Instructions to follow:
Your answer is the listing, printed exactly as given.
* * *
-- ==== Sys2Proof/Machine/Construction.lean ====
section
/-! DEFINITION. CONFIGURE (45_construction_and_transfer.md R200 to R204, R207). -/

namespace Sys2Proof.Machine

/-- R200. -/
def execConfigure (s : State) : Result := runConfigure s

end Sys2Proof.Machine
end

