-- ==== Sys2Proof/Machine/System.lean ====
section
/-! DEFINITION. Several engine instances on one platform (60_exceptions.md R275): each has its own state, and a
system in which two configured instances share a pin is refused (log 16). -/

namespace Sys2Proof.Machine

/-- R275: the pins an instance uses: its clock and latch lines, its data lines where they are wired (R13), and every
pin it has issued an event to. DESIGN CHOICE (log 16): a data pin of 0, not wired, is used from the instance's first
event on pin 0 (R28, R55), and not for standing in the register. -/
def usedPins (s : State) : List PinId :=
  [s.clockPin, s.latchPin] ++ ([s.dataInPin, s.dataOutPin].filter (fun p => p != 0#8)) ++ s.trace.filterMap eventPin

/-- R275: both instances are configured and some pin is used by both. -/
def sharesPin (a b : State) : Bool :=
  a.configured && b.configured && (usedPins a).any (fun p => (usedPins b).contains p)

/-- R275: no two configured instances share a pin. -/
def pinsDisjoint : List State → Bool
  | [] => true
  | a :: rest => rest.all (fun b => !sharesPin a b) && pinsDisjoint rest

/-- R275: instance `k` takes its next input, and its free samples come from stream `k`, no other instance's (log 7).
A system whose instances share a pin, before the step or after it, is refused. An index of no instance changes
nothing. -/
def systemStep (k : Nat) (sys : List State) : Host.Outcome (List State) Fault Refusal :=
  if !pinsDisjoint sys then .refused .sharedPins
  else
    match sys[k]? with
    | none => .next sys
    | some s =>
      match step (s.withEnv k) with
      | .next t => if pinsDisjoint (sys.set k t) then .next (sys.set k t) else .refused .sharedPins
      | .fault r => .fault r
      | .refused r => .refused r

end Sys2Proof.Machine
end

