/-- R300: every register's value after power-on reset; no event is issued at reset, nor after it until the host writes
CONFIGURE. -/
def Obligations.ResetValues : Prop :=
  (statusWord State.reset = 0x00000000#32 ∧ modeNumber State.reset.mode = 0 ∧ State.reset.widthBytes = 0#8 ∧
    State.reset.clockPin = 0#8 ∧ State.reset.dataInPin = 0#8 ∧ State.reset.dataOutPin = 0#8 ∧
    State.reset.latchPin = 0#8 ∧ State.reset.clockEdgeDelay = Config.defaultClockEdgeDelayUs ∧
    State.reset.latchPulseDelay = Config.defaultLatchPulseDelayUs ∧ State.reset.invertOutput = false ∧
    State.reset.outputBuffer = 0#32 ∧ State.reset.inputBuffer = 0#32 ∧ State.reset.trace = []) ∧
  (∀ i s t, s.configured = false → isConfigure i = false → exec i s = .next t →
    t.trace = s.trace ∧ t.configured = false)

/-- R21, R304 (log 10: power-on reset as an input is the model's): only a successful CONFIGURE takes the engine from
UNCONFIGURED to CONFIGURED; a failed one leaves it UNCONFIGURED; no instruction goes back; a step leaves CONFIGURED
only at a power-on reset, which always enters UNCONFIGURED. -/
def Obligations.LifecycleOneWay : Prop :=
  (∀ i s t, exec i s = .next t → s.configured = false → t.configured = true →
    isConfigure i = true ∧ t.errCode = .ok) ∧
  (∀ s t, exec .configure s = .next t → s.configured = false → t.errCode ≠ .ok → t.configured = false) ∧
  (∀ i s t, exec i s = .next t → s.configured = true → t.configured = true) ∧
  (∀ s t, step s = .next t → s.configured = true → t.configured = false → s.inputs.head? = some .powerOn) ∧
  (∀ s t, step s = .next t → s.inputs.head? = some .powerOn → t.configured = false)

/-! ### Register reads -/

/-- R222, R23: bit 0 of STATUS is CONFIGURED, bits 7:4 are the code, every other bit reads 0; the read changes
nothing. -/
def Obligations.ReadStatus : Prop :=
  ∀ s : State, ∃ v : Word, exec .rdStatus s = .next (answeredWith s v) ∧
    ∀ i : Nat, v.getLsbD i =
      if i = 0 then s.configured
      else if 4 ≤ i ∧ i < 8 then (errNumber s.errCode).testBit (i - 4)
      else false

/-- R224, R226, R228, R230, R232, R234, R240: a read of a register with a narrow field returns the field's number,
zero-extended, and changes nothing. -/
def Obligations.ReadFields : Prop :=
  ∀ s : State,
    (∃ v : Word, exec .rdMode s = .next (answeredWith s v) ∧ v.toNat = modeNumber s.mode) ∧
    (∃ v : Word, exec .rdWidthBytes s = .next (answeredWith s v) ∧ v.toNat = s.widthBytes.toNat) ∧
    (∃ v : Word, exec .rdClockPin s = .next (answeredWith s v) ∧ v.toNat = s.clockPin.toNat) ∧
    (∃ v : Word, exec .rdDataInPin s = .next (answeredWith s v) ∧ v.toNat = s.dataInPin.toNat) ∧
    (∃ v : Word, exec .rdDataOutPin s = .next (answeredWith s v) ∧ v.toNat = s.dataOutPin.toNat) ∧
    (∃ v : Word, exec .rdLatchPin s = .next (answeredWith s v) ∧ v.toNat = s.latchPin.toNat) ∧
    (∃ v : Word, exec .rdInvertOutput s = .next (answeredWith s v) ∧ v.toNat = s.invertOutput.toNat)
* * *
Task result:
-- ==== Sys2Proof/Machine/Construction.lean ====
section
/-! DEFINITION. CONFIGURE (45_construction_and_transfer.md R200 to R204, R207). -/

namespace Sys2Proof.Machine

/-- R200. -/
def execConfigure (s : State) : Result := runConfigure s

end Sys2Proof.Machine
end

-- ==== Sys2Proof/Machine/System.lean ====
section
/-! DEFINITION. Several engine instances on one platform (60_exceptions.md R275): each has its own state, and a
system in which two configured instances share a pin is refused (log 16). -/

namespace Sys2Proof.Machine

/-- R275: the pins an instance uses: its clock and latch lines, its data lines where they are wired (R13), and every
pin it has issued an event to. DESIGN CHOICE (log 16): a data pin of 0, not wired, is used from the instance's first
event on pin 0 (R28, R55), and not for standing in the register. -/
def usedPins (s : State) : List PinId :=
  [s.clockPin, s.latchPin] ++ ([s.dataInPin, s.dataOutPin].filter (fun p => p != 0#8)) ++ s.trace.filterMap eventPin

/-- R275: both instances are configured and some pin is used by both. -/
def sharesPin (a b : State) : Bool :=
  a.configured && b.configured && (usedPins a).any (fun p => (usedPins b).contains p)

/-- R275: no two configured instances share a pin. -/
def pinsDisjoint : List State → Bool
  | [] => true
  | a :: rest => rest.all (fun b => !sharesPin a b) && pinsDisjoint rest

/-- R275: instance `k` takes its next input, and its free samples come from stream `k`, no other instance's (log 7).
A system whose instances share a pin, before the step or after it, is refused. An index of no instance changes
nothing. -/
def systemStep (k : Nat) (sys : List State) : Host.Outcome (List State) Fault Refusal :=
  if !pinsDisjoint sys then .refused .sharedPins
  else
    match sys[k]? with
    | none => .next sys
    | some s =>
      match step (s.withEnv k) with
      | .next t => if pinsDisjoint (sys.set k t) then .next (sys.set k t) else .refused .sharedPins
      | .fault r => .fault r
      | .refused r => .refused r

end Sys2Proof.Machine
end

/-- R300: every register's value after power-on reset; no event is issued at reset, nor after it until the host writes
CONFIGURE. -/
def Obligations.ResetValues : Prop :=
  (statusWord State.reset = 0x00000000#32 ∧ modeNumber State.reset.mode = 0 ∧ State.reset.widthBytes = 0#8 ∧
    State.reset.clockPin = 0#8 ∧ State.reset.dataInPin = 0#8 ∧ State.reset.dataOutPin = 0#8 ∧
    State.reset.latchPin = 0#8 ∧ State.reset.clockEdgeDelay = Config.defaultClockEdgeDelayUs ∧
    State.reset.latchPulseDelay = Config.defaultLatchPulseDelayUs ∧ State.reset.invertOutput = false ∧
    State.reset.outputBuffer = 0#32 ∧ State.reset.inputBuffer = 0#32 ∧ State.reset.trace = []) ∧
  (∀ i s t, s.configured = false → isConfigure i = false → exec i s = .next t →
    t.trace = s.trace ∧ t.configured = false)

/-- R21, R304 (log 10: power-on reset as an input is the model's): only a successful CONFIGURE takes the engine from
UNCONFIGURED to CONFIGURED; a failed one leaves it UNCONFIGURED; no instruction goes back; a step leaves CONFIGURED
only at a power-on reset, which always enters UNCONFIGURED. -/
def Obligations.LifecycleOneWay : Prop :=
  (∀ i s t, exec i s = .next t → s.configured = false → t.configured = true →
    isConfigure i = true ∧ t.errCode = .ok) ∧
  (∀ s t, exec .configure s = .next t → s.configured = false → t.errCode ≠ .ok → t.configured = false) ∧
  (∀ i s t, exec i s = .next t → s.configured = true → t.configured = true) ∧
  (∀ s t, step s = .next t → s.configured = true → t.configured = false → s.inputs.head? = some .powerOn) ∧
  (∀ s t, step s = .next t → s.inputs.head? = some .powerOn → t.configured = false)

/-! ### Register reads -/

/-- R222, R23: bit 0 of STATUS is CONFIGURED, bits 7:4 are the code, every other bit reads 0; the read changes
nothing. -/
def Obligations.ReadStatus : Prop :=
  ∀ s : State, ∃ v : Word, exec .rdStatus s = .next (answeredWith s v) ∧
    ∀ i : Nat, v.getLsbD i =
      if i = 0 then s.configured
      else if 4 ≤ i ∧ i < 8 then (errNumber s.errCode).testBit (i - 4)
      else false

/-- R224, R226, R228, R230, R232, R234, R240: a read of a register with a narrow field returns the field's number,
zero-extended, and changes nothing. -/
def Obligations.ReadFields : Prop :=
  ∀ s : State,
    (∃ v : Word, exec .rdMode s = .next (answeredWith s v) ∧ v.toNat = modeNumber s.mode) ∧
    (∃ v : Word, exec .rdWidthBytes s = .next (answeredWith s v) ∧ v.toNat = s.widthBytes.toNat) ∧
    (∃ v : Word, exec .rdClockPin s = .next (answeredWith s v) ∧ v.toNat = s.clockPin.toNat) ∧
    (∃ v : Word, exec .rdDataInPin s = .next (answeredWith s v) ∧ v.toNat = s.dataInPin.toNat) ∧
    (∃ v : Word, exec .rdDataOutPin s = .next (answeredWith s v) ∧ v.toNat = s.dataOutPin.toNat) ∧
    (∃ v : Word, exec .rdLatchPin s = .next (answeredWith s v) ∧ v.toNat = s.latchPin.toNat) ∧
    (∃ v : Word, exec .rdInvertOutput s = .next (answeredWith s v) ∧ v.toNat = s.invertOutput.toNat)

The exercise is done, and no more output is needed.